In the last few years, ideas from a field of engineering instrumental to advances in radar, aircraft simulators, and defense systems have increasingly been applied to management problems. Both managers and consultants have used system dynamics and its principles of feedback and secondary effects to think through how a strategy might or might not work, depending on how competitors react, how organizational changes are received, and what kinds of consequences—intended and unintended—emerge. Many believe that system dynamics has helped them become skilled at inventing the future, either by sketching out causal loops on the back of an envelope, or by assembling equations of cause and effect in a computer model. Both approaches work.

Adapted from a speech given in 1989 by the inventor of system dynamics, Jay Forrester, the following article is both a short history and a helpful primer. Forrester describes how the ideas he used to uncover the real causes of cyclicality in industry could be adopted to explain why low-cost housing has failed to renew inner-city neighborhoods. At the end of the article, a postscript sums up developments that have taken place in system dynamics in the past six years.

Many managers who went to business school fifty or even ten years ago suspected that much of what was being taught about strategy and organization was essentially static in its perspective: the world stood still while we analyzed and fixed it. It is hardly surprising that these managers, having had their suspicions confirmed by their experience in complex, dynamic markets, are now quick to see the relevance of the ideas of Jay Forrester and his colleagues.

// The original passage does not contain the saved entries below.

-- ==== Sys2Proof/Certificates/Slice0/Obligations.lean ====
section
/-! DEFINITION. The statements for the provers. Each docstring names the rules of spec/ its statement formalises, and the
log entry or the mark of the spec where a clause rests on a choice. -/

open Sys2Proof Sys2Proof.Machine

/-! ## Entries and forms -/

/-- R92 to R95: words written out bit by bit decode to the instruction they stand for, and words that denote no instruction
(bits 5:4, a size, a condition, a tag) are rejected. The numbering is the spec's own (D5). -/
def Obligations.DescriptorWordsDecode : Prop :=
  decode { descriptor := 0b0000000101000000#16, operands := [.immediate (-1), .register (.data 0)], reglist := none }
      = .ok (.moveW (.immediate (-1)) (.register (.data 0))) ∧
  decode { descriptor := 0b0000001010000000#16, operands := [.immediate 5, .register (.data 3)], reglist := none }
      = .ok (.moveqL (.immediate 5) (.register (.data 3))) ∧
  decode { descriptor := 0b0000110101000000#16, operands := [.immediate 2, .register (.data 0)], reglist := none }
      = .ok (.divsW (.immediate 2) (.register (.data 0))) ∧
  decode { descriptor := 0b0001001100000000#16, operands := [.immediate 1, .register (.data 0)], reglist := none }
      = .ok (.aslB (.counted (.immediate 1) (.register (.data 0)))) ∧
  decode { descriptor := 0b0001011001000000#16, operands := [.absolute 0x2000], reglist := none }
      = .ok (.lsrW (.memory (.absolute 0x2000))) ∧
  decode { descriptor := 0b0001110010000000#16, operands := [.immediate 2, .register (.data 0)], reglist := none }
      = .ok (.btstL (.immediate 2) (.register (.data 0))) ∧
  decode { descriptor := 0b0010000011000111#16, operands := [.address 0x20], reglist := none } = .ok (.beq (.address 0x20)) ∧
  decode { descriptor := 0b0010010101000001#16, operands := [.register (.data 0), .address 8], reglist := none }
      = .ok (.dbfW (.register (.data 0)) (.address 8)) ∧
  decode { descriptor := 0b0010101110000000#16, operands := [.indirect 7 0 none .pre], reglist := some 0x0103#16 }
      = .ok (.movemLStore 0x0103#16 (.indirect 7 0 none .pre)) ∧
  decode { descriptor := 0b0010110111000000#16, operands := [.immediate 15], reglist := none }
      = .ok (.trap (.immediate 15)) ∧
  decode { descriptor := 0b0000000101010000#16, operands := [], reglist := none } = .error .noInstruction ∧
  decode { descriptor := 0b0000000111000000#16, operands := [], reglist := none } = .error .noInstruction ∧
  decode { descriptor := 0b0000000101000001#16, operands := [], reglist := none } = .error .noInstruction ∧
  decode { descriptor := 0b0000000001000000#16, operands := [], reglist := none } = .error .noInstruction ∧
  decode { descriptor := 0b0010111011000000#16, operands := [], reglist := none } = .error .noInstruction

/-- R90, R92: decoding the entry of an instruction gives the instruction, with every operand at every value. -/
def Obligations.DecodeEncode : Prop :=
  ∀ i : Instr, decode (encode i) = .ok i

/-- R92: an entry that decodes is the entry of the instruction it decodes to, so every bit of the descriptor counts and no
two entries denote one instruction. -/
def Obligations.EncodeDecode : Prop :=
  ∀ (e : Entry) (i : Instr), decode e = .ok i → encode i = e

/-- R103 (forms of the M68000 the spec admits, D8): every admitted form is executed: `exec` answers a next state, and it is
either in the status the machine was in, or paused, or ended. -/
def Obligations.AdmittedFormsExecute : Prop :=
  ∀ (i : Instr) (s : State), i.wellFormed = true →
    ∃ t, exec i s = .next t ∧
      (t.status = s.status ∨ t.status = .interrupt ∨ t.status = .terminated ∨ t.status = .terminatedWithException)

/-- R104, R170, R184, R187, R188, R213: a byte access to an address register raises IllegalAddressingMode (a), as source, as
destination once the source has been read, and as the one operand of TST, NEG, NOT, Scc, a shift or a bit instruction; a TRAP
with another vector raises IllegalInstruction (b); at every size MOVE, ADDQ and SUBQ to an address register (the spec's decision
D15), CMP with a destination other than a data register and EOR with a source other than one are refused, and so is every other
form outside R103 (c). How far clause (a) reaches, and that the constant of ADDQ and SUBQ is no access, is log 6; that a form
is refused before any work is log 7. -/
def Obligations.FormsOutsideTheTable : Prop :=
  (∀ (n : Fin 8) (dst : Operand) (s : State),
    (dst.isDataAlt = true → exec (.moveB (.register (.addr n)) dst) s = .next (takeFault .illegalAddressingMode s)) ∧
    ((dst.isDataAlt || dst.isAn) = true → ∀ i ∈ [Instr.addB, Instr.subB, Instr.andB, Instr.orB],
      exec (i (.register (.addr n)) dst) s = .next (takeFault .illegalAddressingMode s)) ∧
    (dst.isDn = true → exec (.cmpB (.register (.addr n)) dst) s = .next (takeFault .illegalAddressingMode s))) ∧
  (∀ (n : Fin 8) (src : Operand) (s u : State) (l : Loc) (a : BitVec 8), src.isData = true → Reads src .B s l u a →
    (∀ i ∈ [Instr.addB, Instr.subB, Instr.andB, Instr.orB],
      exec (i src (.register (.addr n))) s = .next (takeFault .illegalAddressingMode s)) ∧
    (src.isDn = true → exec (.eorB src (.register (.addr n))) s = .next (takeFault .illegalAddressingMode s))) ∧
  (∀ (n : Fin 8) (s : State),
    (∀ i ∈ [Instr.tstB, Instr.negB, Instr.notB],
      exec (i (.register (.addr n))) s = .next (takeFault .illegalAddressingMode s)) ∧
    (∀ k : Cond, exec (Instr.setOn k (.register (.addr n))) s = .next (takeFault .illegalAddressingMode s)) ∧
    (∀ (op : ShiftOp) (count : Operand), (count.isImmIn 1 8 || count.isDn) = true →
      exec (Instr.shifted op .B (.counted count (.register (.addr n)))) s
        = .next (takeFault .illegalAddressingMode s)) ∧
    (∀ (op : BitOp) (bitnum : Operand), (bitnum.isImm || bitnum.isDn) = true →
      exec (Instr.bitOnByte op bitnum (.register (.addr n))) s = .next (takeFault .illegalAddressingMode s))) ∧
  (∀ (v : Word) (s : State), v ≠ 15 → exec (.trap (.immediate v)) s = .next (takeFault .illegalInstruction s)) ∧
  (∀ (sz : Size) (src : Operand) (n : Fin 8) (s : State), ∀ i ∈ [Instr.move sz, Instr.addq sz, Instr.subq sz],
    exec (i src (.register (.addr n))) s = .refused .formNotAdmitted) ∧
  (∀ (n : Fin 8) (dst : Operand) (s : State), ∀ i ∈ [Instr.addqB, Instr.subqB],
    exec (i (.register (.addr n)) dst) s = .refused .formNotAdmitted) ∧
  (∀ (sz : Size) (src dst : Operand) (s : State), dst.isDn = false →
    exec (Instr.cmp sz src dst) s = .refused .formNotAdmitted) ∧
  (∀ (sz : Size) (src dst : Operand) (s : State), src.isDn = false →
    exec (Instr.eor sz src dst) s = .refused .formNotAdmitted) ∧
  (∀ (i : Instr) (s : State), i.wellFormed = false → i.shape.byteOnAddr = false → i.shape.otherVector = false →
    exec i s = .refused .formNotAdmitted)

Two threads run through the story of how I came to develop the field of system dynamics. First, everything I have ever done has converged on system dynamics. Second, at many critical moments, when opportunity knocked, I was willing to walk through the open door to what was on the other side.

Early days

Life must be practical. At high school, I built a wind-driven electric plant that provided our first electricity.
I grew up on a cattle ranch in Nebraska in the middle of the United States. A ranch is a crossroads of economic forces: supply and demand, changing prices and costs, the pressures of agriculture. In such a setting, life must be practical; one works to get results. While I was at high school, I built a wind-driven electric plant that provided our first electricity.

When I finished school, I had a scholarship to go to agricultural college, but just before I was due to enroll, I decided it wasn’t for me. Instead, I went to the engineering college at the University of Nebraska. Electrical engineering, as it turned out, was about the only academic field with a solid core of theoretical dynamics. And so the road to the present began.

Research and application

After my degree, I became a research assistant at Massachusetts Institute of Technology, where I was commandeered by Gordon S. Brown, a pioneer in feedback control systems. During World War II, we worked on developing servomechanisms for the control of radar antennae and gun mounts. Again, this was research toward an extremely practical end; it ran from mathematical theory right through to the operating field itself.

At one stage, we had built an experimental radar control for an aircraft carrier, to direct fighter planes against enemy targets. It was meant to be redesigned for production a year or so later. The captain of the carrier Lexington came to MIT and saw the experimental unit, and said, “I want that, I mean that very one—we can’t afford to wait for the production models.” He got it.

About nine months later, the experimental control stopped working, and I volunteered to go to Pearl Harbor to find out why. I discovered the problem, but didn’t have time to fix it before the ship left port, so when the executive officer asked if I would like to go along and finish my job, I said yes. I had no idea what I was letting myself in for. We were off shore during the invasion of Tarawa, and then took a turn through the Marshall Islands, which were occupied all around us by Japanese fighter-plane bases.

The Japanese didn’t like having a US Navy taskforce wrecking their airports, so they kept trying to sink our ships. After dark, they dropped flares along one side of the taskforce and came in with torpedos from the other. Finally, they succeeded in hitting the Lexington, cutting off one of the four propellers and setting the rudder in a hard turn. Again, this gave me a very practical idea of how research and theory are related to field application.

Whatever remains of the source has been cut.